- What you are asked to do -
Two lines in the data below mark the range: the one with "def Obligations.BusDecodeIsTheTable : Prop" and the one with "decode .bus3 [hi ++ 0b010#3]". Return both, along with every line between them, exactly.

= = = =

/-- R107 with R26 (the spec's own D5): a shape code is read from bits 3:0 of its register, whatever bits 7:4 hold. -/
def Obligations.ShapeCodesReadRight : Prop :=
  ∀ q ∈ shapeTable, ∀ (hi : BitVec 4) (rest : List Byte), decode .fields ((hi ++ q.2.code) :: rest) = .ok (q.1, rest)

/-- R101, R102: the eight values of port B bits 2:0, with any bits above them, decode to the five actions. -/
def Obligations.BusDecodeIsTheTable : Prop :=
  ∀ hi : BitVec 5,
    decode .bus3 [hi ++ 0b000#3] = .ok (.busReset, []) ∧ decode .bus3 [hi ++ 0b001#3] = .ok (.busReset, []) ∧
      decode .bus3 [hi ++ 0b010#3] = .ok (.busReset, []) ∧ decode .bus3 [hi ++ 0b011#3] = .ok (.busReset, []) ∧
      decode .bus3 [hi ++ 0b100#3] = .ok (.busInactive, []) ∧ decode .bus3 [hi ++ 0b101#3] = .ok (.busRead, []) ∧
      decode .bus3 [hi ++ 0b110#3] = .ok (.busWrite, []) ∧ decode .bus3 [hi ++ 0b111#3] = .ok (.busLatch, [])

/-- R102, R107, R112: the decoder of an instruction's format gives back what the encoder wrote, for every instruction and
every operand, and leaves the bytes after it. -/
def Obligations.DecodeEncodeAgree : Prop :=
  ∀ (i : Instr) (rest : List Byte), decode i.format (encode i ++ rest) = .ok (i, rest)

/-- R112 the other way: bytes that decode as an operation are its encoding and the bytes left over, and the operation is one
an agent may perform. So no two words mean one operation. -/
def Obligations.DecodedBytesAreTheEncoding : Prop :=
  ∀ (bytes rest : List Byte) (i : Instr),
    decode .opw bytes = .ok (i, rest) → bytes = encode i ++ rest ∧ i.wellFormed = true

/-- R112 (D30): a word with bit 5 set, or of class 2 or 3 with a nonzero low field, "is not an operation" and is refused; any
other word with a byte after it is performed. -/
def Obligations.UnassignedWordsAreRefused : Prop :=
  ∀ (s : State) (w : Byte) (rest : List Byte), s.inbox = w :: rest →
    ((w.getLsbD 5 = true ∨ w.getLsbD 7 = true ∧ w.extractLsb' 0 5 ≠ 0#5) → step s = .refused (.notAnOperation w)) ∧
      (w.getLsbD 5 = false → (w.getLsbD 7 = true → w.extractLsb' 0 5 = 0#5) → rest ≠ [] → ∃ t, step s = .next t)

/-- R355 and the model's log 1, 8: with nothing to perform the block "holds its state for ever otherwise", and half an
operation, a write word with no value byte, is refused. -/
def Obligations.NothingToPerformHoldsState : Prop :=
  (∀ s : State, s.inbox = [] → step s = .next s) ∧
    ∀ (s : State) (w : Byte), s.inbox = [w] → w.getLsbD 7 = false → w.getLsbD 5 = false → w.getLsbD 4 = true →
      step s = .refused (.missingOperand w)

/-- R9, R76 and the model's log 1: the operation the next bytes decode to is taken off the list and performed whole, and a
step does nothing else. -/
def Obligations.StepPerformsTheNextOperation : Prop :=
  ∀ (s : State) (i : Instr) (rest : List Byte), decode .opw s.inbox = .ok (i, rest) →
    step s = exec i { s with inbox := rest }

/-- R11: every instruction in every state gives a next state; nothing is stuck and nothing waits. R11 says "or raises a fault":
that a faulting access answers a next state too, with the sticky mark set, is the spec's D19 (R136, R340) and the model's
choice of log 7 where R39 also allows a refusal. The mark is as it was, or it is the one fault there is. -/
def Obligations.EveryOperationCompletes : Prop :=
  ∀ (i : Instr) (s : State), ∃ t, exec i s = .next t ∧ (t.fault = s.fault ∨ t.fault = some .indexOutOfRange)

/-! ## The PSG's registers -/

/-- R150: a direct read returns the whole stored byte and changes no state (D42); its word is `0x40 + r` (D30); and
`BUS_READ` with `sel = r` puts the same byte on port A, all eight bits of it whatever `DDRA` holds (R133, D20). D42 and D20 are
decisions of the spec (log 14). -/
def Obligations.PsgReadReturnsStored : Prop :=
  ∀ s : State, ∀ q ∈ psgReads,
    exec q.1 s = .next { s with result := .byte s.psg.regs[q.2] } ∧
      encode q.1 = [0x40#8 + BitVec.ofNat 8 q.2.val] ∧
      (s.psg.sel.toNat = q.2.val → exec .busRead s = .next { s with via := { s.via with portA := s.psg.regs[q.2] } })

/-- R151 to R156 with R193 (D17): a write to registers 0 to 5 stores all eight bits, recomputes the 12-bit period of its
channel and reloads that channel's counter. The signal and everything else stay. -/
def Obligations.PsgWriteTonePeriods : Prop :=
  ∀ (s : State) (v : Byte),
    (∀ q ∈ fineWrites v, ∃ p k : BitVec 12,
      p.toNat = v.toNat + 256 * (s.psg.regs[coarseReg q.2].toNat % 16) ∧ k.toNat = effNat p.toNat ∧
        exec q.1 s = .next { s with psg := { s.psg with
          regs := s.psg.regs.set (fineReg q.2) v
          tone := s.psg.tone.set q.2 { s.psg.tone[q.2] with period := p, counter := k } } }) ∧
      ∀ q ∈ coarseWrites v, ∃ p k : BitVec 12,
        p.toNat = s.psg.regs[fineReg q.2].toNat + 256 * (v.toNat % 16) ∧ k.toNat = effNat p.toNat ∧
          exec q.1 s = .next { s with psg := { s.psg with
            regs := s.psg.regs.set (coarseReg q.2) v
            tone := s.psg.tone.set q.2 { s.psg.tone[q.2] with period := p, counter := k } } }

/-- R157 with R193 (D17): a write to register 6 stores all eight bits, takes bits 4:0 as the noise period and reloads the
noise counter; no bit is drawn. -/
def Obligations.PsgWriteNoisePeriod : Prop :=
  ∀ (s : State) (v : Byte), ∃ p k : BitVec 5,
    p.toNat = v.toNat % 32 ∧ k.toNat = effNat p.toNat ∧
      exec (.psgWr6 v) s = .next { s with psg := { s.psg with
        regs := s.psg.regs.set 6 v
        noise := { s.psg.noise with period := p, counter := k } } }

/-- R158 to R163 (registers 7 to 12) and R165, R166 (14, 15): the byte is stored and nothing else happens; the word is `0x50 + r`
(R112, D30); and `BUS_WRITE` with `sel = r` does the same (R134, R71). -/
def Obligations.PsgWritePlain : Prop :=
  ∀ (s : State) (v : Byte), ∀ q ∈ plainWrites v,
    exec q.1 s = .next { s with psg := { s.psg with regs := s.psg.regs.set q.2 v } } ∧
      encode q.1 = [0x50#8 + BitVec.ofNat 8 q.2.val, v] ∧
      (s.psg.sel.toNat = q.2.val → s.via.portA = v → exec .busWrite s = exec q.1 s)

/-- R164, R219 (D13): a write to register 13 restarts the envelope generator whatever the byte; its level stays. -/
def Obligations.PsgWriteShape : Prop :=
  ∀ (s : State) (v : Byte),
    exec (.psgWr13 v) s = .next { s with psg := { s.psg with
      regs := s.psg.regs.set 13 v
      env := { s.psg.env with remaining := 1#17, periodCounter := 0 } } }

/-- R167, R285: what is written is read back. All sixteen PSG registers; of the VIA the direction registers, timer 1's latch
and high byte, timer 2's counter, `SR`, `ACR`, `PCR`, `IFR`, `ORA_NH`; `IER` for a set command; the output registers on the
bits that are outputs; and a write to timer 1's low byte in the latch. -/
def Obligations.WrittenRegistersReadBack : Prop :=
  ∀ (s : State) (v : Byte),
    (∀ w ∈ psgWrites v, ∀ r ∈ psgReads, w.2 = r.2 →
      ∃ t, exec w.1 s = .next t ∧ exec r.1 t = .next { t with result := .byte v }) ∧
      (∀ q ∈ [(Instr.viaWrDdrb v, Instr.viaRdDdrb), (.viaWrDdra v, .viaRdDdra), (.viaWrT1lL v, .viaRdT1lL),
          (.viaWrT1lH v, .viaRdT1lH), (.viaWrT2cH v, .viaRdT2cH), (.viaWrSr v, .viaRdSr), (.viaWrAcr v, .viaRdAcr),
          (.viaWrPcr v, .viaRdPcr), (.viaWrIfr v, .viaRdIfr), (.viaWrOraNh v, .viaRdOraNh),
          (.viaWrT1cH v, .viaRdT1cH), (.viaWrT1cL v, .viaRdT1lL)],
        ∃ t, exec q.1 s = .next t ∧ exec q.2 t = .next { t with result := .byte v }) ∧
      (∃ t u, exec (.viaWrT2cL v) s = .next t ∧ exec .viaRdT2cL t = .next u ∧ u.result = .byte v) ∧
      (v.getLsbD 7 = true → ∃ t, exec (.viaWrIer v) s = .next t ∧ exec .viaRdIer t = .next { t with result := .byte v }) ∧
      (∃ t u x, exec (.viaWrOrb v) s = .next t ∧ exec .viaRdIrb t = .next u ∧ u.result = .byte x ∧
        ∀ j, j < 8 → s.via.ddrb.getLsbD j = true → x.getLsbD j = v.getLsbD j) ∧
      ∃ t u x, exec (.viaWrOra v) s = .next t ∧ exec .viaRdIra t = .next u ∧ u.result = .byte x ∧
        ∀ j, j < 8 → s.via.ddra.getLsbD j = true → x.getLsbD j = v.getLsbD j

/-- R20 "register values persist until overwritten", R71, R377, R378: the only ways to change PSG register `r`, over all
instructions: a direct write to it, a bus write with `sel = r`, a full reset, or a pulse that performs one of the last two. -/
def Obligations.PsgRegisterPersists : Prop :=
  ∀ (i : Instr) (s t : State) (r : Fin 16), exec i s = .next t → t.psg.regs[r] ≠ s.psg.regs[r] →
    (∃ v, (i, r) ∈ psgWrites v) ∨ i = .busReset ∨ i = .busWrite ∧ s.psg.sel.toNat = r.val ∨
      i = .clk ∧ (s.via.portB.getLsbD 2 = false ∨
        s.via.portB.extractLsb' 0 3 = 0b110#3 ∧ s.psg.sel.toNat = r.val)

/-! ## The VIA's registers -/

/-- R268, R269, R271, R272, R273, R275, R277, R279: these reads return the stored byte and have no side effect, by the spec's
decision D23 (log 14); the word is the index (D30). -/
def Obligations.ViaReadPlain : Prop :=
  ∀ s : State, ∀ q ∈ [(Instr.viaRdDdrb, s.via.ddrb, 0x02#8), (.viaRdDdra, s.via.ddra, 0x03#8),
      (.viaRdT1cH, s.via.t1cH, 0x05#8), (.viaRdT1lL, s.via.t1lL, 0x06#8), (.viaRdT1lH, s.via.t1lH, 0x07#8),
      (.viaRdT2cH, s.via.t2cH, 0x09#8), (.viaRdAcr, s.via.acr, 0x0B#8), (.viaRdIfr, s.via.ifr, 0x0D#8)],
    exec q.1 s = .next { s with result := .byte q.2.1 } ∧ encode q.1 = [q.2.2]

= = = =

- Output for this exercise -
def Obligations.BusDecodeIsTheTable : Prop :=
  ∀ hi : BitVec 5,
    decode .bus3 [hi ++ 0b000#3] = .ok (.busReset, []) ∧ decode .bus3 [hi ++ 0b001#3] = .ok (.busReset, []) ∧
      decode .bus3 [hi ++ 0b010#3] = .ok (.busReset, []) ∧ decode .bus3 [hi ++ 0b011#3] = .ok (.busReset, []) ∧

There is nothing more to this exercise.